EXERCISE.
Every line below between the line holding "bootView_incSat (.high (by simp only [NET_TXQ_STS_DROP_CNT];" and the line holding "have hover : ∀", inclusive, should be repeated exactly, and all other lines omitted.
(RECORDS)
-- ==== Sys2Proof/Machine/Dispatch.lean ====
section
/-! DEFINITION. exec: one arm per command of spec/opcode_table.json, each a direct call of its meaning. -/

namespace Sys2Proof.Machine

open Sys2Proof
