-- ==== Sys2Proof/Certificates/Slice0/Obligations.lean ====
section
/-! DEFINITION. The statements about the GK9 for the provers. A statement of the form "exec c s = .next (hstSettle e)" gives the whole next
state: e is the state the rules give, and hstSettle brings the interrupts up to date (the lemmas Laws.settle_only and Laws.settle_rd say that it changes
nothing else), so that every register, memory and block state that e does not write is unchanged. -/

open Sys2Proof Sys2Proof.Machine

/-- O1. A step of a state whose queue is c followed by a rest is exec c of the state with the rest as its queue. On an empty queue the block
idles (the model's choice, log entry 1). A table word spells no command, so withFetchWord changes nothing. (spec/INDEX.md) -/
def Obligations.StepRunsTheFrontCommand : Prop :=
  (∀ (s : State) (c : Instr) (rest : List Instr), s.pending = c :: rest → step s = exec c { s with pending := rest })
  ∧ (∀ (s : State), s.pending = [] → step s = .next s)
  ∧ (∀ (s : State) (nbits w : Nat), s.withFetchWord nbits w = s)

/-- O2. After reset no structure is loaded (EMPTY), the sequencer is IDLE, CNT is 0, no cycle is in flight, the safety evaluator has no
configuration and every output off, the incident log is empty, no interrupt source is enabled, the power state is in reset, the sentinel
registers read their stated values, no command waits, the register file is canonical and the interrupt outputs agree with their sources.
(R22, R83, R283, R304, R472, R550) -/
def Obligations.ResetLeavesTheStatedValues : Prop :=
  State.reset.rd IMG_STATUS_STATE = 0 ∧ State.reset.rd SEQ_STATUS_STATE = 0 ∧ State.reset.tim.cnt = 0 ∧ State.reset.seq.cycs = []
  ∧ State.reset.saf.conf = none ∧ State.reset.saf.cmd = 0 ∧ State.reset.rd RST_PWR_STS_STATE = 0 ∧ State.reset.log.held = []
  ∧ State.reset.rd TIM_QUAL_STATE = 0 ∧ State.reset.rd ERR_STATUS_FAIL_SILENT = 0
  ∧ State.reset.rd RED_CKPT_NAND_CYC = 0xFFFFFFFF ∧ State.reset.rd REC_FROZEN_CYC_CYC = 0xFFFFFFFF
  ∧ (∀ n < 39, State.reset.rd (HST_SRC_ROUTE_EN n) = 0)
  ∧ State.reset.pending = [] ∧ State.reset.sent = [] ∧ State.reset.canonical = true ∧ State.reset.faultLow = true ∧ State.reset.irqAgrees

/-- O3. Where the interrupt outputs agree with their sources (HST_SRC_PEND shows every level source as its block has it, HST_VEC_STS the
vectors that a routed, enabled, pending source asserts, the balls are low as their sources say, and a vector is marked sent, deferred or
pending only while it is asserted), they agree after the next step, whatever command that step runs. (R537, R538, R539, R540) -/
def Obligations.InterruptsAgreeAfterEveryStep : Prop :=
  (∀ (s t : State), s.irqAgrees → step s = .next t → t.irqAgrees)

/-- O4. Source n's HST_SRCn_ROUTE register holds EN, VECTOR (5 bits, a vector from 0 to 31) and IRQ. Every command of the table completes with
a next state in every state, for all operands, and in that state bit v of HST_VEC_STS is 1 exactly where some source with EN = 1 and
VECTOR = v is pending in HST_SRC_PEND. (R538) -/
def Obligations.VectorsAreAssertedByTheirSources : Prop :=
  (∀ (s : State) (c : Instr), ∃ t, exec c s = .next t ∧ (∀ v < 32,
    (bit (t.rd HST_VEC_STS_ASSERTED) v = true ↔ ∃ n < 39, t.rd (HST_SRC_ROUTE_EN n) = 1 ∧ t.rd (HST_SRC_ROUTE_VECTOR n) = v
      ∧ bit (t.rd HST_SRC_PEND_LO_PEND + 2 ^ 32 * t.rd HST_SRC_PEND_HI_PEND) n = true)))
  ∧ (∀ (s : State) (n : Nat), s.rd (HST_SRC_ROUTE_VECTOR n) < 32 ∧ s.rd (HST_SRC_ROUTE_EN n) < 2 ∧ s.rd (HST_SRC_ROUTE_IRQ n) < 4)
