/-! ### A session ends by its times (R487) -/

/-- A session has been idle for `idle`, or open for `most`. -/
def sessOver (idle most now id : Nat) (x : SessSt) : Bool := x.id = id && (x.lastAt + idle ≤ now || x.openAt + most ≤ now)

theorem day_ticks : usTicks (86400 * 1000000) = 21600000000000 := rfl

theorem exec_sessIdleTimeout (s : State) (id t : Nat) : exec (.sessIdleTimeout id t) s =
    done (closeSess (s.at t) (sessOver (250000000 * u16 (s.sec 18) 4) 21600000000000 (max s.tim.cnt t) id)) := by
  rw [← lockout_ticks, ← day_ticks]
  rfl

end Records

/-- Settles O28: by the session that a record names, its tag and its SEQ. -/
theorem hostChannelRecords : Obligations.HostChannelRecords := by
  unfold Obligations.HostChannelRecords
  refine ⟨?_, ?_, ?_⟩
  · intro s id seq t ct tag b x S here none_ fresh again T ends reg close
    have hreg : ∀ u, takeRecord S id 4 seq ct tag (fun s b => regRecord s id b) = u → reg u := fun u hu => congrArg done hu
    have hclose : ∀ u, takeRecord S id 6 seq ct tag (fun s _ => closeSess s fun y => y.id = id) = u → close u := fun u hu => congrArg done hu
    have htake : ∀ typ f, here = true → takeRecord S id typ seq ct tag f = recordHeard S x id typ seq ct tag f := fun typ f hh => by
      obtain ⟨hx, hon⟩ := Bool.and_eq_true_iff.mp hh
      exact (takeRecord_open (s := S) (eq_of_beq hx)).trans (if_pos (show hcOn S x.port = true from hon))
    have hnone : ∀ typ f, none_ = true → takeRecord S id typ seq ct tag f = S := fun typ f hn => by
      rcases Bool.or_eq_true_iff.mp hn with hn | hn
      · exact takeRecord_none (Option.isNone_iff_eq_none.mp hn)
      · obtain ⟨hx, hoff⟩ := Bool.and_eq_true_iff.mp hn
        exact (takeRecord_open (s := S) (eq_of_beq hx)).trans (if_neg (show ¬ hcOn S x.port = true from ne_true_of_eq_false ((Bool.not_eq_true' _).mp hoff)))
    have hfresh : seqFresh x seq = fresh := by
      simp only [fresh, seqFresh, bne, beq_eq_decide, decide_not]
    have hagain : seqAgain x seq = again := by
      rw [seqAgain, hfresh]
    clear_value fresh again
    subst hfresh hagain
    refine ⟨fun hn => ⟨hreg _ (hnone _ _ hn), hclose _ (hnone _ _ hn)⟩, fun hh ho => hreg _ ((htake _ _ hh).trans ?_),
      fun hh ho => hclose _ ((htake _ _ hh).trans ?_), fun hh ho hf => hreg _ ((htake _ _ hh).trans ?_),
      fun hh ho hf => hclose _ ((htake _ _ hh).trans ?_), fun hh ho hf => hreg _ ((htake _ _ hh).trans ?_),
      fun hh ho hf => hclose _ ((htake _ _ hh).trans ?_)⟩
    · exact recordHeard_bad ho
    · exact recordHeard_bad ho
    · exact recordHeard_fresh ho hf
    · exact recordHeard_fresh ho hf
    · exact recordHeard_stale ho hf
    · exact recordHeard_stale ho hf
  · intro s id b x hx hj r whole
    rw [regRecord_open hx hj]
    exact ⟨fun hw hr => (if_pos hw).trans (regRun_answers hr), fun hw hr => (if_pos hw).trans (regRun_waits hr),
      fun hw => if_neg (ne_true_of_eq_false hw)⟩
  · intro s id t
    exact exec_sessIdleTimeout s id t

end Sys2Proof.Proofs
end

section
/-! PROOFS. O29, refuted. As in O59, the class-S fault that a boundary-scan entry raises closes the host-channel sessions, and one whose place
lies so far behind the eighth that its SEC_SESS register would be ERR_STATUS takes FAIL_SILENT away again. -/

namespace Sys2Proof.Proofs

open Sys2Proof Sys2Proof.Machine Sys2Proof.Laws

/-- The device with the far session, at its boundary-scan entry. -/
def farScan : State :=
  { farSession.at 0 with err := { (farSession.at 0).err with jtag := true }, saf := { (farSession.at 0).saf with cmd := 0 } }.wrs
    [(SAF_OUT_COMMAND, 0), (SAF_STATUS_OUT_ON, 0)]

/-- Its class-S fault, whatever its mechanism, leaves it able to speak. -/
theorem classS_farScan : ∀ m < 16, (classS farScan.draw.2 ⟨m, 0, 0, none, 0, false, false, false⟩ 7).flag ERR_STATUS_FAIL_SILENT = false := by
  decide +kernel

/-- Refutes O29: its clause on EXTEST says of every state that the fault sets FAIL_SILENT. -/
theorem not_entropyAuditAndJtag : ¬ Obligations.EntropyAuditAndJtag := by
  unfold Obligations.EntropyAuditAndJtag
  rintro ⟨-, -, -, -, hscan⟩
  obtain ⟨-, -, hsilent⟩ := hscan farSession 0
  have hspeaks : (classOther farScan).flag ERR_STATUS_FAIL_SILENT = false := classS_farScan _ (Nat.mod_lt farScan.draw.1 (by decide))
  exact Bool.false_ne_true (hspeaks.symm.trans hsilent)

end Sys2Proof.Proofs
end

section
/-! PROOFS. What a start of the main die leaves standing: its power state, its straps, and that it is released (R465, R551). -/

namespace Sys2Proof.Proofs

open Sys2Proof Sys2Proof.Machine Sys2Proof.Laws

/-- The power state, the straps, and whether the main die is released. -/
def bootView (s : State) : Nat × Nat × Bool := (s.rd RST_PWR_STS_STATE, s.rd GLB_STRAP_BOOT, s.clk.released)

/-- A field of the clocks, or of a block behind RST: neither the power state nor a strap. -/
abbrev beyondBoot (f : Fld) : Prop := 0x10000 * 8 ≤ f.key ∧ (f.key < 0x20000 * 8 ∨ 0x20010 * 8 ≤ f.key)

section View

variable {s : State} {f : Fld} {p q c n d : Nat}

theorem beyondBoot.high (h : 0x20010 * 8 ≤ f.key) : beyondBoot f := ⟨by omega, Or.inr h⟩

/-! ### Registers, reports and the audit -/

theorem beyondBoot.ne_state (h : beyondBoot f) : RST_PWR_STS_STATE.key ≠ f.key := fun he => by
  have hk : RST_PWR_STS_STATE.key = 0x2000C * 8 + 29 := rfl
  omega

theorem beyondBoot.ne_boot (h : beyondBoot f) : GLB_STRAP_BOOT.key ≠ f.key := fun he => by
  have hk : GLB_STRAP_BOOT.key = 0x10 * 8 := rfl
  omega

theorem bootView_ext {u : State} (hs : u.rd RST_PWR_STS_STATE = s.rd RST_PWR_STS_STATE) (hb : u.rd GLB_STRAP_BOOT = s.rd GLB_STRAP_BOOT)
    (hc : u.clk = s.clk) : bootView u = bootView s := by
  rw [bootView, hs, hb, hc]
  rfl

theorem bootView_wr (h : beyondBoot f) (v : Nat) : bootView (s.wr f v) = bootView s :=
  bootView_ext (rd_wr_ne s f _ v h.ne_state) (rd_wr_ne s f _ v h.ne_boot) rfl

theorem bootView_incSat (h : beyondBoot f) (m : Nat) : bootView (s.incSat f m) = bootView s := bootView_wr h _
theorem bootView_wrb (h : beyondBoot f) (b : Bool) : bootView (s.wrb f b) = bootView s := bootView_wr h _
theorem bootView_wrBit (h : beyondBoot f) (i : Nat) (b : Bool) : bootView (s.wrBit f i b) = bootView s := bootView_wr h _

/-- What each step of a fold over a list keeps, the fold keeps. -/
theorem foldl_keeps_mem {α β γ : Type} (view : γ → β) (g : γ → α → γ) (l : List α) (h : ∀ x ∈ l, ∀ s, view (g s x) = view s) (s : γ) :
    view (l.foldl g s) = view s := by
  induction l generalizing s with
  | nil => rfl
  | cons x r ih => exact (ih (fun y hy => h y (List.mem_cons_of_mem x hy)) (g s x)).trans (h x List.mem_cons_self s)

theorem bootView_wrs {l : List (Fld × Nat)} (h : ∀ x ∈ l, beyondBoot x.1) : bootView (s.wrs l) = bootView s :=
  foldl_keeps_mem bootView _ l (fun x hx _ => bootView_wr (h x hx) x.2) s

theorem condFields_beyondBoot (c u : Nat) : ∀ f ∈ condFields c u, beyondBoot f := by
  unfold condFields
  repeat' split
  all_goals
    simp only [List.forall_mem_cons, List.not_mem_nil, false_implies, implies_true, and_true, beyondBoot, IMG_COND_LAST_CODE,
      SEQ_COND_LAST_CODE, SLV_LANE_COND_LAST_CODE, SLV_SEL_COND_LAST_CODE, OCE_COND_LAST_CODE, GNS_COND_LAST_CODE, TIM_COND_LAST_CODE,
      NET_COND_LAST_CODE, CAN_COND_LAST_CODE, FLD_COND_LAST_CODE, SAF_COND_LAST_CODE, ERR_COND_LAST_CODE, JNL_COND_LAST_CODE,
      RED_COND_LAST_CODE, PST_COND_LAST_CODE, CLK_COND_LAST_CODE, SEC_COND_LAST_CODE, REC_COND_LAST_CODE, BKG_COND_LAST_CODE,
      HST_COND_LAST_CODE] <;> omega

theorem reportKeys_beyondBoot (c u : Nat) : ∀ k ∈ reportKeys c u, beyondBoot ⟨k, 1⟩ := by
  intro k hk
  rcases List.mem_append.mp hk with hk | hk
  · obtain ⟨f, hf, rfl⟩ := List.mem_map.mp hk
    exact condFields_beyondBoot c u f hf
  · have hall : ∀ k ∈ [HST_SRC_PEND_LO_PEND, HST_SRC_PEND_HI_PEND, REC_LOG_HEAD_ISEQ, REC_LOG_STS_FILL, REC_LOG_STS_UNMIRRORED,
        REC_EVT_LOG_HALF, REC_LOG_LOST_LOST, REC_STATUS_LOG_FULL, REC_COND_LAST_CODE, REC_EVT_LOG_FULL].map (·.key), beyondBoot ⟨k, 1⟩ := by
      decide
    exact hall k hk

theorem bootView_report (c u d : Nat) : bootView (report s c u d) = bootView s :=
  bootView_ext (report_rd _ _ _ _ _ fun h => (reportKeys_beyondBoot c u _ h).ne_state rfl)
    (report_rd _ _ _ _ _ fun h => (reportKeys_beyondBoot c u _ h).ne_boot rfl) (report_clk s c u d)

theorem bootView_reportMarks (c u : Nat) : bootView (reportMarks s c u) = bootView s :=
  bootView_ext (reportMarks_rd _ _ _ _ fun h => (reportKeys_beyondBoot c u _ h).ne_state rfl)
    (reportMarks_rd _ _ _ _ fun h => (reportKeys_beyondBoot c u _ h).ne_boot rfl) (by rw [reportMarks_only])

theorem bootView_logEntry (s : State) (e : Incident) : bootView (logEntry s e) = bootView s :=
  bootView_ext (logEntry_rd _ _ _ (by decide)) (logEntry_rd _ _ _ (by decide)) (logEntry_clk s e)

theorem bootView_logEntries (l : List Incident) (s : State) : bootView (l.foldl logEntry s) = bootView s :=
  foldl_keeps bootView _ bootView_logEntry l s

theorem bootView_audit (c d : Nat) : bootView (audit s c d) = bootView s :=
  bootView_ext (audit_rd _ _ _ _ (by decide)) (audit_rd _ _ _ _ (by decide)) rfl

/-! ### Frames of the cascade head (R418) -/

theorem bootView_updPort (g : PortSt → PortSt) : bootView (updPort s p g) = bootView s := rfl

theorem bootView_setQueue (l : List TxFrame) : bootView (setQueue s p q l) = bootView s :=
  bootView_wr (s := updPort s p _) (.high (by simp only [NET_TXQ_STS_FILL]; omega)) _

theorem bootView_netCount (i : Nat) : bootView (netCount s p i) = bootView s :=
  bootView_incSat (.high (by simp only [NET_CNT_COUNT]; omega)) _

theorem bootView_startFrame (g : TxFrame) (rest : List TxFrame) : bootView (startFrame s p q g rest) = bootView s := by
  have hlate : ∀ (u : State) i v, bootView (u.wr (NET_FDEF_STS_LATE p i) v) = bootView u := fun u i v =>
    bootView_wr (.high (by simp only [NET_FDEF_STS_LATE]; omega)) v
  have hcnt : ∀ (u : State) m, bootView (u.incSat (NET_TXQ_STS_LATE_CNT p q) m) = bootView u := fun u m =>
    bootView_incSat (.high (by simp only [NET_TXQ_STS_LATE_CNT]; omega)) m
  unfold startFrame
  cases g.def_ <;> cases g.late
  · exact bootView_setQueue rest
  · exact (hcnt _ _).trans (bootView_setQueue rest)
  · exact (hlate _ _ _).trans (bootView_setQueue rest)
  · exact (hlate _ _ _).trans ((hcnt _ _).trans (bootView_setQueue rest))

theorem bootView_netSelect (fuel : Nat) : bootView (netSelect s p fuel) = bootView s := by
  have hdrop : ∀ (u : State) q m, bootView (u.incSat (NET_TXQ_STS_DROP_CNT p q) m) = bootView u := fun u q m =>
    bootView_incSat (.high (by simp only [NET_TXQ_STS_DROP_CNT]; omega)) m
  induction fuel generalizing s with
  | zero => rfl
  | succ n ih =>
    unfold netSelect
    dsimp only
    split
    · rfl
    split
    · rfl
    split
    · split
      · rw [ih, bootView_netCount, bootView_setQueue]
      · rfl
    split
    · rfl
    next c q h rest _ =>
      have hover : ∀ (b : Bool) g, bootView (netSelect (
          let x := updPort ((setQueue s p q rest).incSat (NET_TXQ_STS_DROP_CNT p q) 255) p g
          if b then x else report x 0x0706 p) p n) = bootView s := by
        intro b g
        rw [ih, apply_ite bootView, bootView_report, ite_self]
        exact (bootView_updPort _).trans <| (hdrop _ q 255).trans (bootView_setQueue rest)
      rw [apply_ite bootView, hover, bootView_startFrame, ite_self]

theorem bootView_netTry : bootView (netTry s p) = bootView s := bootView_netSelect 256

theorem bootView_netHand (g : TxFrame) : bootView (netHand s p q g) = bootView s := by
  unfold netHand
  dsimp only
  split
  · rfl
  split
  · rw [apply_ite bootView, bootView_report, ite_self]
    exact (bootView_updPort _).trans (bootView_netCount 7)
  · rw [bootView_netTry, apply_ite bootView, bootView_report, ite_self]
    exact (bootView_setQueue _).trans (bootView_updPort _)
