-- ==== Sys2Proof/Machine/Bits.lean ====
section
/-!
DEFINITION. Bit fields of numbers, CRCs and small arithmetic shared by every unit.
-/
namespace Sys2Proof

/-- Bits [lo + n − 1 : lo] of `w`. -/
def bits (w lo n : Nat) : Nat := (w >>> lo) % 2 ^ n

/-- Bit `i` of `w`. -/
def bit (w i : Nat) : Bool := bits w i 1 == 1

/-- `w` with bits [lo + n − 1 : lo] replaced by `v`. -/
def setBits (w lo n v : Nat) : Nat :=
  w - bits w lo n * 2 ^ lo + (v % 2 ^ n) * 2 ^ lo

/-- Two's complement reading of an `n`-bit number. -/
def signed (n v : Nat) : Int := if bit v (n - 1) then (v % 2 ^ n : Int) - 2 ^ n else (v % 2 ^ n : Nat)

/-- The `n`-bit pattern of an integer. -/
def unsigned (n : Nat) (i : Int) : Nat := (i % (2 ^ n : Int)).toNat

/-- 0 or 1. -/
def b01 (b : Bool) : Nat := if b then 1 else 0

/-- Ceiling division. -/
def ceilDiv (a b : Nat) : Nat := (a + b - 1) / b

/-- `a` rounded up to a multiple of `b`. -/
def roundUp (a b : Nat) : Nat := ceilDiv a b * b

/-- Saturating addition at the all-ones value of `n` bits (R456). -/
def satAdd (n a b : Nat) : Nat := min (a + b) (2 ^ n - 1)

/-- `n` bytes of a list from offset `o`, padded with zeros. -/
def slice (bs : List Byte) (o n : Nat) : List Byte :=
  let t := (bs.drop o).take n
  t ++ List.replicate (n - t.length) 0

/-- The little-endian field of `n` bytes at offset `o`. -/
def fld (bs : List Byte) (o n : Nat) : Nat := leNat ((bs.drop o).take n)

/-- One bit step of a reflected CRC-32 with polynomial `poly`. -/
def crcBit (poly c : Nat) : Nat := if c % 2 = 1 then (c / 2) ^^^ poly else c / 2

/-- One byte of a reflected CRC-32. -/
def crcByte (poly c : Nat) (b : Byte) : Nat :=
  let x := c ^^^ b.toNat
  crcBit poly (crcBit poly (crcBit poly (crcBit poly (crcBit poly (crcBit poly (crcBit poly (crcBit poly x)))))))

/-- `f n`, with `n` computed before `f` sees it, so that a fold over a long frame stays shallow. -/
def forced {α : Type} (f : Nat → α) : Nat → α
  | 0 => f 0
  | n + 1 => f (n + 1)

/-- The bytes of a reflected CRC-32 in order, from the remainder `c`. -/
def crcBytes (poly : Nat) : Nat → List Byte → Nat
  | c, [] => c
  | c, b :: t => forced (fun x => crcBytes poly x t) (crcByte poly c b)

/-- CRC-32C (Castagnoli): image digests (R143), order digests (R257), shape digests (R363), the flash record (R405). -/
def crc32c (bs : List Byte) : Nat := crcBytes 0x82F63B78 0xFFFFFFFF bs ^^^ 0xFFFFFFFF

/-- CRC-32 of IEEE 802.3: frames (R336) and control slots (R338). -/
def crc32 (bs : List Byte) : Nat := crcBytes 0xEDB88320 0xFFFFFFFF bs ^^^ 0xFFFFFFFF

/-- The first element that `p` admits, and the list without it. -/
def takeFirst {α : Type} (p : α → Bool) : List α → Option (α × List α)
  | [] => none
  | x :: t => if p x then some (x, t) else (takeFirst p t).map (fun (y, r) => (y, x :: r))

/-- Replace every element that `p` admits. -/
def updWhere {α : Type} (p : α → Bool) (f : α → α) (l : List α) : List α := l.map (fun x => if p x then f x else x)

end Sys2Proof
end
(End RECORDS)
EXERCISE RESULT.
    bootView_incSat (.high (by simp only [NET_TXQ_STS_DROP_CNT]; omega)) m
  induction fuel generalizing s with
  | zero => rfl
  | succ n ih =>
    unfold netSelect
    dsimp only
    split
    · rfl
    split
    · rfl
    split
    · split
      · rw [ih, bootView_netCount, bootView_setQueue]
      · rfl
    split
    · rfl
    next c q h rest _ =>
      have hover : ∀ (b : Bool) g, bootView (netSelect (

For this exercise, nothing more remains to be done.